(What you need to do):
Please copy, exactly as they appear below, the lines from the one containing "ACCEPTED with the" through the one containing "handle; a model".

********

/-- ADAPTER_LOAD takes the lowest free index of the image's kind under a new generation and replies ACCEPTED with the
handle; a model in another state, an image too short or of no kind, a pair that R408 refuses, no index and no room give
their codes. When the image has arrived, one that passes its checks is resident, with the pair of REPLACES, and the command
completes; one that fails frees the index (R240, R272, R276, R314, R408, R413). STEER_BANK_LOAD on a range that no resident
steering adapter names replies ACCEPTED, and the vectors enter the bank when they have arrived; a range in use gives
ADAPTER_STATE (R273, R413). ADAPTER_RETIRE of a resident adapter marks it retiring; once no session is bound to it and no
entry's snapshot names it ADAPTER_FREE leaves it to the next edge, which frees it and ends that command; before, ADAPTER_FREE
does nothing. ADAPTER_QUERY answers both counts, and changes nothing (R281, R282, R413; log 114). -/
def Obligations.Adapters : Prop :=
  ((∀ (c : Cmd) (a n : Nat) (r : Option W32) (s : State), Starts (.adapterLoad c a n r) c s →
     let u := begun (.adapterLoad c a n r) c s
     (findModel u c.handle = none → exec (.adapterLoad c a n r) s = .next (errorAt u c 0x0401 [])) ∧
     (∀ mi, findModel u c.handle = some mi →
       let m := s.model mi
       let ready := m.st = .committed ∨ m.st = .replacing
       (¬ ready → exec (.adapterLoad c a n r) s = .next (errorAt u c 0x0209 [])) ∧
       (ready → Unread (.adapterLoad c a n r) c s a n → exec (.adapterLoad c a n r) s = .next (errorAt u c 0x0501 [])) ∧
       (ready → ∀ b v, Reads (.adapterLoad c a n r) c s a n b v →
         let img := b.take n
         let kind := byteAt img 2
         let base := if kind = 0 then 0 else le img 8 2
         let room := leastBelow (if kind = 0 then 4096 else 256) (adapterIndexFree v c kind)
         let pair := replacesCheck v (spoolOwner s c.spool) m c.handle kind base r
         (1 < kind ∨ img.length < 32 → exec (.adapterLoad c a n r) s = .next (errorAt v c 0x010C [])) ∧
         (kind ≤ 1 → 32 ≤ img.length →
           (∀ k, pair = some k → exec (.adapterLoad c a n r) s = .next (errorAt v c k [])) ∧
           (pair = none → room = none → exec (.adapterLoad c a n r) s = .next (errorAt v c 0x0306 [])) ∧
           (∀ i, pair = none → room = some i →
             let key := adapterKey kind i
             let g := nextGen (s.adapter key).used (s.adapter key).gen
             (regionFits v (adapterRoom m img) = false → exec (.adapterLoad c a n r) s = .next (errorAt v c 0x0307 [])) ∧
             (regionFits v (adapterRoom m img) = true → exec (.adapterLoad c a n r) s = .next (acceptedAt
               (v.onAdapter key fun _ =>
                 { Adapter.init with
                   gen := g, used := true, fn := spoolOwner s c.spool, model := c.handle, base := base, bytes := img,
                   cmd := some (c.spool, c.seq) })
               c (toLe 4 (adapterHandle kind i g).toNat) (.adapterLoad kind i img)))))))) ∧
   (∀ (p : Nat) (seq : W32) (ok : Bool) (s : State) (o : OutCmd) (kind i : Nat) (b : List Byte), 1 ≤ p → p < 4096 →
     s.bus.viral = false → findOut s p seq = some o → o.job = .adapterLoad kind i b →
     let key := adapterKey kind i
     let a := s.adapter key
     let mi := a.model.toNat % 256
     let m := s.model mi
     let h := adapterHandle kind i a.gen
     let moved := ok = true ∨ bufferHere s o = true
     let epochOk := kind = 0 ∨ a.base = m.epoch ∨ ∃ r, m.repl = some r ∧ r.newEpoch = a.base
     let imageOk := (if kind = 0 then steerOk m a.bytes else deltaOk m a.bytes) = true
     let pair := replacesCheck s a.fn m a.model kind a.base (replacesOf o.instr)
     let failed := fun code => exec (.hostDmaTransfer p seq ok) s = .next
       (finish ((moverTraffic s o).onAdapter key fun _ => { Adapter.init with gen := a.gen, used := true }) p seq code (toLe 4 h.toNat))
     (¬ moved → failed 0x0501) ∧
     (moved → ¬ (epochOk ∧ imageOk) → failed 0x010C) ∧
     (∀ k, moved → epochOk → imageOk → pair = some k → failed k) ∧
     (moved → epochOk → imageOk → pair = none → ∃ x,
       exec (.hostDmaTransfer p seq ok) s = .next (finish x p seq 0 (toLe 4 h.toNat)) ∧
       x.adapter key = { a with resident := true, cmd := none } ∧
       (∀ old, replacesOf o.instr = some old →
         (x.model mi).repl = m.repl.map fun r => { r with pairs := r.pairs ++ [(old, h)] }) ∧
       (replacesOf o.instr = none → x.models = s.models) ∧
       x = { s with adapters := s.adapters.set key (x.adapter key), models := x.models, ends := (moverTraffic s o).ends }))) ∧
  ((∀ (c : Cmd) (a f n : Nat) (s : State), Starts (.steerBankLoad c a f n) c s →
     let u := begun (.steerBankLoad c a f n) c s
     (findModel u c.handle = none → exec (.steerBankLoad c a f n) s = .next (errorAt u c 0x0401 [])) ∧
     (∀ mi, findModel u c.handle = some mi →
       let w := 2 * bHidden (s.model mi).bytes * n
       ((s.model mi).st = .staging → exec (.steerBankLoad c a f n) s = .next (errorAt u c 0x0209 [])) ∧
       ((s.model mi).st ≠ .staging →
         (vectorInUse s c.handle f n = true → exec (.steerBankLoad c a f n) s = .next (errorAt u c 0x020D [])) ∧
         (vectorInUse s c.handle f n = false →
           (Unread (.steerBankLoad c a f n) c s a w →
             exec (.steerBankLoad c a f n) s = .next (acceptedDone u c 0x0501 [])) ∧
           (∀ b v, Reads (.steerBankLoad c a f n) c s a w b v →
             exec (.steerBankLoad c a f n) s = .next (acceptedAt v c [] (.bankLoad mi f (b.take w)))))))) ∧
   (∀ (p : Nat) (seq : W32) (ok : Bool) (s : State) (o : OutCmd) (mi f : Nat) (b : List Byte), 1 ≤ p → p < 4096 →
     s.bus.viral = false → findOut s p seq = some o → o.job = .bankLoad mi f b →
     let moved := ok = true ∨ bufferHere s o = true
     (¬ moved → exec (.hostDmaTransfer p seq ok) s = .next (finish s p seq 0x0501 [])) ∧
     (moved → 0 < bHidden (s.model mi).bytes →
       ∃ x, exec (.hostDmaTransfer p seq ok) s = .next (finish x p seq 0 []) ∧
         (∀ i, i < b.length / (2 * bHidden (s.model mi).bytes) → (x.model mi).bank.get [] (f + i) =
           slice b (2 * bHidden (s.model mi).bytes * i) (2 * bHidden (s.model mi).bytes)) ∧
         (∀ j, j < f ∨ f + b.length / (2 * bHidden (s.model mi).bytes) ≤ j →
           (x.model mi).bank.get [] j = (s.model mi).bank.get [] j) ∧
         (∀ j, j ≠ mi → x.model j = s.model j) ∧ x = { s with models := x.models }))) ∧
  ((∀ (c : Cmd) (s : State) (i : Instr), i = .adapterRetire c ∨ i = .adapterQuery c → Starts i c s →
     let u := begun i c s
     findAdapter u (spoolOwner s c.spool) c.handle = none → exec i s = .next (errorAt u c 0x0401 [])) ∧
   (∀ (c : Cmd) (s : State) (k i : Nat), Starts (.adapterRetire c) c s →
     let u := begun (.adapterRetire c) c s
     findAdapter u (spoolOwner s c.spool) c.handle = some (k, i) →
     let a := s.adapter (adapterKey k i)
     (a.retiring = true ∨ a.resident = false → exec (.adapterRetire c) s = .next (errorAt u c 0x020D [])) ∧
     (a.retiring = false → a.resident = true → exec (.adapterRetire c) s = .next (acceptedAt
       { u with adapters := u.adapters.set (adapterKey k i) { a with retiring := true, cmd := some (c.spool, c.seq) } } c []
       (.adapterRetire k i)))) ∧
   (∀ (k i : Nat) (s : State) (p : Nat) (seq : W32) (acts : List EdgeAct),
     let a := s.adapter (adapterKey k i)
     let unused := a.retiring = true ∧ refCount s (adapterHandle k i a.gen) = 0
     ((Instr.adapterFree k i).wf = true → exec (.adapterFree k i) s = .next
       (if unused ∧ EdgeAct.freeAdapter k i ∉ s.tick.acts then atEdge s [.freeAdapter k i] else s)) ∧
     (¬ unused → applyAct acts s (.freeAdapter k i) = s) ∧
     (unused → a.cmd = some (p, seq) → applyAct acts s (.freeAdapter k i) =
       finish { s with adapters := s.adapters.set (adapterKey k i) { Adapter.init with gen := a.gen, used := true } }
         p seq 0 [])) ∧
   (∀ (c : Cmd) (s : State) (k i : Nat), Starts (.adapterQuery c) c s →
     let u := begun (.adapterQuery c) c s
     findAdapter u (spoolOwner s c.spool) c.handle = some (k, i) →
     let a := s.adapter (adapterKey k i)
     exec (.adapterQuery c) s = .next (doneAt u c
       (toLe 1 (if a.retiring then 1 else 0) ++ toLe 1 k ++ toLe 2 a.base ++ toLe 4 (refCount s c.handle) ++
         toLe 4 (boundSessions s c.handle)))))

********

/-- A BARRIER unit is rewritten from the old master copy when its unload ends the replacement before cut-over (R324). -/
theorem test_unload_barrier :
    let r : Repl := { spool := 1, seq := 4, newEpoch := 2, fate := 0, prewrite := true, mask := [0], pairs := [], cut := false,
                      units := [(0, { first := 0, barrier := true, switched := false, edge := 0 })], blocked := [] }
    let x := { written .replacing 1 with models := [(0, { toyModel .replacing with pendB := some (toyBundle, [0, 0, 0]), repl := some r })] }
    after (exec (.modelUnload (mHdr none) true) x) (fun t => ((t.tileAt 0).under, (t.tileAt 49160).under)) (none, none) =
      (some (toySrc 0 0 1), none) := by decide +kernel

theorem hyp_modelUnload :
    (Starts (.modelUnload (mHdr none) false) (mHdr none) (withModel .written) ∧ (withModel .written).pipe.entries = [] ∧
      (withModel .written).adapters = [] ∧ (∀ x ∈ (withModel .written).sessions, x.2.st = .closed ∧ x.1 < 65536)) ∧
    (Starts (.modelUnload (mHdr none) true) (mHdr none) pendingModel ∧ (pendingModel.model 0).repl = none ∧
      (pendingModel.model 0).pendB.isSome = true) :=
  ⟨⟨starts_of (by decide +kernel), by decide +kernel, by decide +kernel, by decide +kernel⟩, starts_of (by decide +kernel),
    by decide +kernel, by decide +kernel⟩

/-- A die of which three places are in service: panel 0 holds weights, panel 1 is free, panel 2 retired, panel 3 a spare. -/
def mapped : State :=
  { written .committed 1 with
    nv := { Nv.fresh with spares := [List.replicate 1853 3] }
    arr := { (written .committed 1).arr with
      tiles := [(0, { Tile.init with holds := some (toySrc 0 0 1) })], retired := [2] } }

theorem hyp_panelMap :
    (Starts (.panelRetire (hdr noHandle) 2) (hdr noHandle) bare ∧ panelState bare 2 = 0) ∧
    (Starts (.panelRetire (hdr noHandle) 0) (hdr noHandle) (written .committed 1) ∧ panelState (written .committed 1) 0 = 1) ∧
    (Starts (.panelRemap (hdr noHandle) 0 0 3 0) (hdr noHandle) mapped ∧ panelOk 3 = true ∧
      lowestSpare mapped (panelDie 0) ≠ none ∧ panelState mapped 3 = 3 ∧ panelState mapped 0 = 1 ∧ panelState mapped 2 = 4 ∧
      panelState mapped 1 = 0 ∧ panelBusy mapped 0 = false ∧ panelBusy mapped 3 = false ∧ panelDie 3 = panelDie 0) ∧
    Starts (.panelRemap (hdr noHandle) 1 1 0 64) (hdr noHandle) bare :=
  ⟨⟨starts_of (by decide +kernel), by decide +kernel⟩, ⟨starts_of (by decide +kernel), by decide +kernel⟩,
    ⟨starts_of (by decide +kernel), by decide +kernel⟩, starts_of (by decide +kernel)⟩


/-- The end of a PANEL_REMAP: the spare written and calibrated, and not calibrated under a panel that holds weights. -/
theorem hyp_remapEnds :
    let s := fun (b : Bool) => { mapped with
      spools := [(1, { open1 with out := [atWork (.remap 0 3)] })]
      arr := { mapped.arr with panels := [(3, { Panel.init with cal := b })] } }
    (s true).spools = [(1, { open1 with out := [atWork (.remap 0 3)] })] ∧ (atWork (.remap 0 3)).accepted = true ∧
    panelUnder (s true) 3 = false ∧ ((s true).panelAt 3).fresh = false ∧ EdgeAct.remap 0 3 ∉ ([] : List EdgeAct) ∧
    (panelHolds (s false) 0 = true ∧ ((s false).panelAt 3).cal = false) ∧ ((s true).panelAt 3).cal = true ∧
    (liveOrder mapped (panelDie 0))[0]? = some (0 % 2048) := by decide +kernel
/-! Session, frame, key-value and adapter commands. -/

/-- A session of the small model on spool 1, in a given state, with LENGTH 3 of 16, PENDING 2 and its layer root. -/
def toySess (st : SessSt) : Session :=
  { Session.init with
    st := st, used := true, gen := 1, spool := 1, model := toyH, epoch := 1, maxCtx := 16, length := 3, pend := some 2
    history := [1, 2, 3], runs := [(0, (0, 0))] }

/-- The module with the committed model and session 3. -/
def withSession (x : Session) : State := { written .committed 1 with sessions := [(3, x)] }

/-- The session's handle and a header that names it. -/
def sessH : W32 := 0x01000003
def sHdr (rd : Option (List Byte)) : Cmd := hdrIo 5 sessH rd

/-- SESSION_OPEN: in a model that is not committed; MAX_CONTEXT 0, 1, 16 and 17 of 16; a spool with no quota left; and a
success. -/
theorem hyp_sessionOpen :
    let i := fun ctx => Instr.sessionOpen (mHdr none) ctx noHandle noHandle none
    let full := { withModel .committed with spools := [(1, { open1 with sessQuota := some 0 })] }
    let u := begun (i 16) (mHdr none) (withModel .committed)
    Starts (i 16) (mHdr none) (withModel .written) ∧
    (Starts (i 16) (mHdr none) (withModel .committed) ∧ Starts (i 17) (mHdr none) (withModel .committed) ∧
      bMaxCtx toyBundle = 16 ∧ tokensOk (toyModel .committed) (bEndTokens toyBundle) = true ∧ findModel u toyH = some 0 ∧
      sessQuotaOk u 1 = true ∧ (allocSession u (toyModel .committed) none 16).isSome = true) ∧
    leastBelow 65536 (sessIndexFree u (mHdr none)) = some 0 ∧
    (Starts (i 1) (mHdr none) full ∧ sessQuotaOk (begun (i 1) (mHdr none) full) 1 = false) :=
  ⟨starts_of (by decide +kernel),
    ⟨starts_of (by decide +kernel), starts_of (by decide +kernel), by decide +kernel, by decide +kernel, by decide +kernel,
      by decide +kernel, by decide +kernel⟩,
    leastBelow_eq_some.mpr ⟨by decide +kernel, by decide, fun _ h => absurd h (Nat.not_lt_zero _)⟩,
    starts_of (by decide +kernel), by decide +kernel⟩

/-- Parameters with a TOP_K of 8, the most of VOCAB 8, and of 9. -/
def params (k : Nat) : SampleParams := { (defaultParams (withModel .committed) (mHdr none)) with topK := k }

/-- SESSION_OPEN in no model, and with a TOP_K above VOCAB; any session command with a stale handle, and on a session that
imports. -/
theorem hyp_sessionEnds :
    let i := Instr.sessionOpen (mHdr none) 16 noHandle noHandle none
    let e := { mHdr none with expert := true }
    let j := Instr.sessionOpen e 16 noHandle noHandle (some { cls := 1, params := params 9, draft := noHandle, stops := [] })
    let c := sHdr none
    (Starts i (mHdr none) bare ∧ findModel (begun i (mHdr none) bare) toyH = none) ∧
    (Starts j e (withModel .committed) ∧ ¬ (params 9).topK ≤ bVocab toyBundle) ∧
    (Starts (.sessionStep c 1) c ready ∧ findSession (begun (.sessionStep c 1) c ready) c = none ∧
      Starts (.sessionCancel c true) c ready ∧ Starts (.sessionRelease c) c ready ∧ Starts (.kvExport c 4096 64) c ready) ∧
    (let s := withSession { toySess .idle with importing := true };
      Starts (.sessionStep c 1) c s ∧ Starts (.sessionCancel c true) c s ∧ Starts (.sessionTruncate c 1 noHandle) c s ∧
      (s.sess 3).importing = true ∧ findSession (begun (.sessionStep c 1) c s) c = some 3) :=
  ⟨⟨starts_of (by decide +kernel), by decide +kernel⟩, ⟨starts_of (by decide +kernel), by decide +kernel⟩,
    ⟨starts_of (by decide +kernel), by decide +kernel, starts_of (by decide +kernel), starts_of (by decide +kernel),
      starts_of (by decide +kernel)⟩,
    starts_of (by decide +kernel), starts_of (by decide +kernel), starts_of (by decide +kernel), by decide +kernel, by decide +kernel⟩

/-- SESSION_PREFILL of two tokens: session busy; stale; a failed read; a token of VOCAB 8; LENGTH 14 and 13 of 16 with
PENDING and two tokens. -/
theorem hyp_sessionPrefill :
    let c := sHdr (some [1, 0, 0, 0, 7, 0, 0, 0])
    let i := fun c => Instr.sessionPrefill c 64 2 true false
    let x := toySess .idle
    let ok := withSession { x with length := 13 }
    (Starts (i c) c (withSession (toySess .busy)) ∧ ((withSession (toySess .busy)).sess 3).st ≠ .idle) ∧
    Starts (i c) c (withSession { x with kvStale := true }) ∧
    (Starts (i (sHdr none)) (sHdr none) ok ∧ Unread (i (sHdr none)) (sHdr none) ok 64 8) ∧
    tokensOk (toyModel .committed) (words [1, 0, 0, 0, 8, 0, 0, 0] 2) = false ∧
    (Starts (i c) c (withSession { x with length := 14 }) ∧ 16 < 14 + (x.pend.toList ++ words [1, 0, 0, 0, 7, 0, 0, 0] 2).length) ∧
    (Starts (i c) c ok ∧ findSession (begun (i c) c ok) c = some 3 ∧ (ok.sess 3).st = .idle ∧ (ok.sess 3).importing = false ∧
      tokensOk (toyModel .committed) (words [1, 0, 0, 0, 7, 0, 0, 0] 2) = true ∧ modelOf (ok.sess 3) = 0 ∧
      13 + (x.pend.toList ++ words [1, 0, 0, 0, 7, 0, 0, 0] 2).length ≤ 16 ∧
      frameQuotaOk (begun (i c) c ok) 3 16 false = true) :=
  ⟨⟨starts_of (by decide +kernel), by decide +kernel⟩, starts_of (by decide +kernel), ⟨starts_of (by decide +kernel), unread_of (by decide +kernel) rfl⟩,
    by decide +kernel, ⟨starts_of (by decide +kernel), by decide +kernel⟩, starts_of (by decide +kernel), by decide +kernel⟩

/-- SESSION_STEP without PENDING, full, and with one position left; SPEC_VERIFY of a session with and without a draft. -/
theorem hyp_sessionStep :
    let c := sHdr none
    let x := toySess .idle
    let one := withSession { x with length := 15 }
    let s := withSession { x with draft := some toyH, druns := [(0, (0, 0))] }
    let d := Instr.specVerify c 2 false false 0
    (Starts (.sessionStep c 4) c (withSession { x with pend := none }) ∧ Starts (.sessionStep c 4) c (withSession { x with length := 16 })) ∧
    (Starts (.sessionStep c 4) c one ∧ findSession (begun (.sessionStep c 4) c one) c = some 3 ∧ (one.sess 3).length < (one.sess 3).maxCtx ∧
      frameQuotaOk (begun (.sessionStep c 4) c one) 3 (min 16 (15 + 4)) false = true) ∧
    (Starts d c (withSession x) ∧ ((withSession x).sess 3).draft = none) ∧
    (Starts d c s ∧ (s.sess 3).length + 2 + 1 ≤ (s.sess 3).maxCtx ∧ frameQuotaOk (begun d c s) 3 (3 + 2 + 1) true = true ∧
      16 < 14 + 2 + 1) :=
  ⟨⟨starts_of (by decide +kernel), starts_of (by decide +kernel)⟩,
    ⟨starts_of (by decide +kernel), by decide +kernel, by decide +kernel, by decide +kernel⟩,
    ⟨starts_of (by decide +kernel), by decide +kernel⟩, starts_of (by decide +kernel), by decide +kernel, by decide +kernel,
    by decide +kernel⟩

********

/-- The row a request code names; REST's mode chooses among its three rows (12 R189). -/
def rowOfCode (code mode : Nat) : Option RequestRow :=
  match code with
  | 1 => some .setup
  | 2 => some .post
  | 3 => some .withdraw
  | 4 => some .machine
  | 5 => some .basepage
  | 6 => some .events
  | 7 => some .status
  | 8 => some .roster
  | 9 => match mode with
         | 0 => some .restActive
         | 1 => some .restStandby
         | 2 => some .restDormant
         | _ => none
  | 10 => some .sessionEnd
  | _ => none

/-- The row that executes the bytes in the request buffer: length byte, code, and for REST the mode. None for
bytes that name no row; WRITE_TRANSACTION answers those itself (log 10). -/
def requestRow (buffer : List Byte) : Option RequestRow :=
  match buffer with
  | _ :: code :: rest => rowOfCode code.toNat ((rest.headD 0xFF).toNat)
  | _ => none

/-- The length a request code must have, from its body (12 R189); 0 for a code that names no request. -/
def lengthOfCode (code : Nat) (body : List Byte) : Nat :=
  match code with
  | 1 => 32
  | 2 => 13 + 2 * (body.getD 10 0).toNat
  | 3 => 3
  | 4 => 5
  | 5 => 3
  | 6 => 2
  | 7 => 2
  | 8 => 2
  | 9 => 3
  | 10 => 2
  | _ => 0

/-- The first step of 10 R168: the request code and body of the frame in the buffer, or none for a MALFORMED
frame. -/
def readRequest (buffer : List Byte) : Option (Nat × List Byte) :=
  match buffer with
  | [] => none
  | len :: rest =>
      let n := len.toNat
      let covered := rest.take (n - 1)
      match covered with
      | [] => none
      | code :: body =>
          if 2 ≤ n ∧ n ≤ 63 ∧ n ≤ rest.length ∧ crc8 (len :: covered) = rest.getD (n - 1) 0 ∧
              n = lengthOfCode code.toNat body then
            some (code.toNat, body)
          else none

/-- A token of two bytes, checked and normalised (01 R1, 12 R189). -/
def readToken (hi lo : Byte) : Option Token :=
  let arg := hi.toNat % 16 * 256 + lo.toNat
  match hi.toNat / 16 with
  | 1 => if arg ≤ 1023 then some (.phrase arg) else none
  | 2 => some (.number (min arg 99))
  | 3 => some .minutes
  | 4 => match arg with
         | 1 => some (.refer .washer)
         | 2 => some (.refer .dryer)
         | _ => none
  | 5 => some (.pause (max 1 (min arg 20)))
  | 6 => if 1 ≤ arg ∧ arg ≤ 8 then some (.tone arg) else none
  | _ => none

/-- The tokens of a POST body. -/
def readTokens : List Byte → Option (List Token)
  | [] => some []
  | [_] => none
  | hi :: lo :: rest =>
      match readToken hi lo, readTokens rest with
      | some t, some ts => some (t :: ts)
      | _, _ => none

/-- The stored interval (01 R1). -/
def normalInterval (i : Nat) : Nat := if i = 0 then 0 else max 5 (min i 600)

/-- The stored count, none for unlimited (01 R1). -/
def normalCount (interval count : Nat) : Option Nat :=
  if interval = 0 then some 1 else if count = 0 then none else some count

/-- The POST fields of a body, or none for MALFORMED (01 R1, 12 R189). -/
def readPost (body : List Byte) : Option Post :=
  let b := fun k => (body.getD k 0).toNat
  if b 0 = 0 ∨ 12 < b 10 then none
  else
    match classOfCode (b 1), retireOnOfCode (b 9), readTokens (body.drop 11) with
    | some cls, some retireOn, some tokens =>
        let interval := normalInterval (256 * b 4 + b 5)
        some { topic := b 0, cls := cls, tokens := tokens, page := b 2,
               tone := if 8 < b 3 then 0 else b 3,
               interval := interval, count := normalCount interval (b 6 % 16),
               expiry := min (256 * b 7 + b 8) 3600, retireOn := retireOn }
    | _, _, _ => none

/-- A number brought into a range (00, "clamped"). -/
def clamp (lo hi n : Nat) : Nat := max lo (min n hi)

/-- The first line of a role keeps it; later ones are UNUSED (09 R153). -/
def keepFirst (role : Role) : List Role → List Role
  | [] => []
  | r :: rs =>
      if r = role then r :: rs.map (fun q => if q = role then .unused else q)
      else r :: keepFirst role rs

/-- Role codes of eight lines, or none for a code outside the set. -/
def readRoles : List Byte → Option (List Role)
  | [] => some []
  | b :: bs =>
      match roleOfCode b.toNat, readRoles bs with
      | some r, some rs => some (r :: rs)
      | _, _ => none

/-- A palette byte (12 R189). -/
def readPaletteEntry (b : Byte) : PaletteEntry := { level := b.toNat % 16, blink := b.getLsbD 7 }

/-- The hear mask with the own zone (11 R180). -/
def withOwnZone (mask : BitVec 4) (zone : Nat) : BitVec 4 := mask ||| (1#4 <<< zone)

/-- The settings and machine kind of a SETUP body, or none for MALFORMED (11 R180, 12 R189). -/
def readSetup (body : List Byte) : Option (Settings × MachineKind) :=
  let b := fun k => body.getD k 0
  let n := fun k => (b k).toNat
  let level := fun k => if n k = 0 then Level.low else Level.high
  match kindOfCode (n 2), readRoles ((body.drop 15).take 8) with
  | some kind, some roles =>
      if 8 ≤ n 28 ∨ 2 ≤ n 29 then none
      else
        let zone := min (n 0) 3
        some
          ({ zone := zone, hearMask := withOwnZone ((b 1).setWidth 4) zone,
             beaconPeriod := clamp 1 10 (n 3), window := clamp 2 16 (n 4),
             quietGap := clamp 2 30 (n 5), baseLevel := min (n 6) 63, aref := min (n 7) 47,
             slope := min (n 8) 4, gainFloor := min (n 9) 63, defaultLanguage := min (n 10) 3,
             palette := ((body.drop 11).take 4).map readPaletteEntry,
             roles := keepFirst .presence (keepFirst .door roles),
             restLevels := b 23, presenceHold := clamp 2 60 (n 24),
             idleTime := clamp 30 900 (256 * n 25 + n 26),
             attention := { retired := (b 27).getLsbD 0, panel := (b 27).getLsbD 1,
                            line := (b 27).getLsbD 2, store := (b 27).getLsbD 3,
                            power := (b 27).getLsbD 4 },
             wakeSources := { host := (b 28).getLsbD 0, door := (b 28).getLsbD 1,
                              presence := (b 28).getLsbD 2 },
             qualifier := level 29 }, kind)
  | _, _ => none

********

(Answer below):
/-- ADAPTER_LOAD takes the lowest free index of the image's kind under a new generation and replies ACCEPTED with the
handle; a model in another state, an image too short or of no kind, a pair that R408 refuses, no index and no room give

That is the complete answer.